Name lookup starts in the local function scope and walks outward to module and built-in scopes until a match is found.¶
5.16.1. Local and module scope¶
Names defined inside a function are local to that function and disappear when the call ends:
def f():
x = 10
print(x)
f()
print(x) # NameError: x is not defined
Names defined at the top level of a .py file are module-level
(sometimes called global) and are visible everywhere in that
file, including inside functions:
CAMERA = "OpenMV"
def banner():
print("running on", CAMERA)
Reading a module-level name from inside a function is automatic. Assigning to that name from inside a function is not – the assignment creates a new local variable that shadows the module-level one for the rest of the call:
counter = 0
def bump():
counter = counter + 1 # UnboundLocalError
The left-hand counter makes counter a local name in
bump, so the read on the right has no value to find.
5.16.1.1. The global keyword¶
To actually reassign a module-level name from inside a function,
declare it global first:
counter = 0
def bump():
global counter
counter += 1
Reach for global sparingly. Functions that mutate hidden
state are harder to reason about than functions that take values
in as arguments and return new values out. The usual fix for “I
need to share state” is to pass an object (a list, a dict, a class
instance) as an argument and mutate it instead.
5.16.2. Lambdas¶
A lambda builds a small anonymous function in a single
expression:
square = lambda x: x * x
square(7) # 49
It is exactly equivalent to
def square(x):
return x * x
The body of a lambda must be a single expression – no
statements, no multiple lines.
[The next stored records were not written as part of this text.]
-- ==== Sys2Proof/Tests/Slice0.lean ====
section
/-! SUPPORT. Tests: words decoded by hand from the encodings, an ill-formed term for each check of WellFormed, steps with results computed from the
manual, and, for each statement, a state that meets its hypotheses. -/

set_option Elab.async false

open Sys2Proof Sys2Proof.Machine Sys2Proof.Safety

namespace Sys2Proof.Tests

/-! ## Small states -/

/-- Core 0 with thread t of slot 0, its block r and its region g. -/
def one (t : Thread) (r : Run := placedRun) (g : Region := { placed := true }) : State :=
  { State.reset with runs := [(0, r)], threads := [(0, t)], regions := [(0, g)] }
/-- A running thread. -/
def thr : Thread := { running := true }
/-- A running thread in supervisor mode. -/
def sup : Thread := { running := true, mode := true }
/-- A running thread whose g1 and w0 hold values. -/
def thr2 (x y : W64) : Thread := { running := true, g := [(1, x)], win := [(0, y)] }
/-- The words of a TID entry, without its zero words. -/
def tidEntry (tid : Nat) (ws : List Nat) : Tab W64 :=
  (List.range 4).filterMap fun i => if ws.getD i 0 = 0 then none else some (4 * tid + i, BitVec.ofNat 64 (ws.getD i 0))
/-- The state with an entry of core 0 and partition 0, and with the scratchpad granule 16 of core 0 owned by partition 0. -/
def withTid (s : State) (tid : Nat) (ws : List Nat) : State :=
  setCore { s with tids := s.tids ++ tidEntry tid ws } 0 { getCore s 0 with owners := [(16, 0x80)] }
/-- A valid entry of 64-bit elements in granule 16 of core 0: 64 elements of one row, every sharing right, no strides beyond the first; x joins word 3. -/
def spTid (x : Nat := 0) : List Nat := [5 * 2 ^ 59 + 0x100000, 0x0001000100010040, 0, 0xFFF * 2 ^ 20 + 2 ^ 3 + x]
/-- The place of the first byte of that entry. -/
def spPlace : Place := ⟨.dev, 2199024304128⟩

/-! ## Witnesses: prompter words -/

/-- AluTwoSource, AluOneSource, AluImmediate, LoopCounters: a running thread, the largest immediate and shift. -/
theorem test_witness_alu : Runs (one thr) thr placedRun ∧ (65535 : Nat) < 2 ^ 16 ∧ (63 : Nat) < 64 := by unfold Runs; decide
/-- GoingOn: a slot of each kind of branch, and the leaving of a window. -/
theorem test_witness_going_on : ({ thr with branch := some ⟨0, 1, true, 64, false⟩ } : Thread).branch = some ⟨0, 1, true, 64, false⟩
    ∧ ({ thr with depth := 1, branch := some ⟨0, 2, true, 64, false⟩ } : Thread).depth = 1 ∧ thr.branch = none := by decide
/-- BranchDecisions, CallsAndReturns: outside a delay slot, at depths 0, 4094 and 4095, with the slice resident, and to return from depth 1. -/
theorem test_witness_calls : Runs (one thr) thr placedRun ∧ thr.branch = none ∧ thr.depth + 3 - thr.winLo ≤ 128 * rfEnd (pw (one thr) 0)
    ∧ (let t : Thread := { thr with depth := 4094, winLo := 4093 }
       Runs (one t) t placedRun ∧ t.branch = none ∧ t.depth ≠ 4095 ∧ t.depth + 3 - t.winLo ≤ 128 * rfEnd (pw (one t) 0))
    ∧ (let t : Thread := { thr with depth := 1 }; Runs (one t) t placedRun ∧ t.branch = none ∧ t.depth ≠ 0 ∧ t.winLo < t.depth)
    ∧ (let t : Thread := { thr with depth := 4095 }; Runs (one t) t placedRun ∧ t.branch = none ∧ t.depth = 4095)
    ∧ (31 : Nat) < 32 ∧ (2 ^ 26 - 1 : Nat) < 2 ^ 26 := by unfold Runs; decide
/-- StatusLines: the last line, of a cycle whose beginning was noted and of one whose was not; the copy engine's line is set. -/
theorem test_witness_lines : (31 : Nat) < 32 ∧ lookup (one thr).seen (thKey 0 0) = none ∧ runOf (one thr) 0 0 = some placedRun
    ∧ LineSet (one thr) 0 0 0 8 ∧ lookup ({ one thr with seen := [(0, 5, true)] } : State).seen (thKey 0 0) = some (5, true) :=
  ⟨by decide, by decide, by decide, .inr (.inr (.inl ⟨rfl, .inr (by decide)⟩)), by decide⟩
/-- The state with granule 4 of core 0's scratchpad, where spills go, owned by partition 0. -/
def spillOwned (s : State) : State := setCore s 0 { getCore s 0 with owners := [(4, 0x80)] }
/-- CallSpills: the share of 512 slices full at depth 510, with a spill target that takes slice 0, owned and not, and one that takes none; a return to a
slice that is not resident. -/
theorem test_witness_spill : let t : Thread := { thr with depth := 510 }
    Runs (one t) t placedRun ∧ t.branch = none ∧ t.depth ≠ 4095 ∧ 128 * rfEnd (pw (one t) 0) < t.depth + 3 - t.winLo
    ∧ spillTakes (one t) 0 0 t.winLo = true ∧ sliceOwned (one t) 0 0 0 t.winLo = false ∧ sliceOwned (spillOwned (one t)) 0 0 0 t.winLo = true
    ∧ spillTakes (setCore (one t) 0 { partword := 0x00013004 }) 0 0 t.winLo = false
    ∧ (let u : Thread := { t with winLo := 510 }
       Runs (one u) u placedRun ∧ u.depth ≤ u.winLo ∧ sliceOwned (spillOwned (one u)) 0 0 0 (u.depth - 1) = true
       ∧ sliceOwned (setCore (one u) 0 { partword := 0x0041B004 }) 0 0 0 100 = false) := by unfold Runs; decide
/-- SlicesMove: a slice in its last copy phase, on its way out and on its way in. -/
theorem test_witness_slices : let q (out : Bool) : Req :=
      { id := 0, core := 0, part := 0, asker := .spill 0 0, store := true, place := spillPlace (one thr) 0 0 0 0, bytes := [], sext := out, off := 1 }
    LastPhase { one thr with reqs := [q true] } (q true) 0 true ∧ LastPhase { one thr with reqs := [q false] } (q false) 0 false
    ∧ eccOf { one thr with reqs := [q false] } (q false).place.addr 128 = 0 := by
  unfold LastPhase; decide
/-- TransferInSlot: a thread in a delay slot. -/
theorem test_witness_slot : let t : Thread := { thr with branch := some ⟨0, 0, true, 64, false⟩ }
    Runs (one t) t placedRun ∧ t.branch.isSome = true := by unfold Runs; decide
The main use is passing a tiny
function as an argument to something that takes a function:
pairs = [("b", 2), ("a", 3), ("c", 1)]
pairs.sort(key=lambda item: item[1])
# [('c', 1), ('b', 2), ('a', 3)]
When the body grows past one expression, switch to a real def.
Naming a function with def also gives it a name in tracebacks,
which a lambda does not have.
5.16.3. Closures¶
A function defined inside another function can read names from the enclosing function’s scope. The inner function captures those names and keeps working even after the outer call has returned:
def make_adder(n):
def add(x):
return x + n
return add
add5 = make_adder(5)
add10 = make_adder(10)
print(add5(100), add10(100))
Output:
105 110
add5 and add10 are two separate functions, each
remembering its own n. A function that builds and returns
a customised inner function this way is called a closure. It is
the main reason a language needs nested functions in the first
place – a way to bake some state into a function value and then
hand that value off as a single callable.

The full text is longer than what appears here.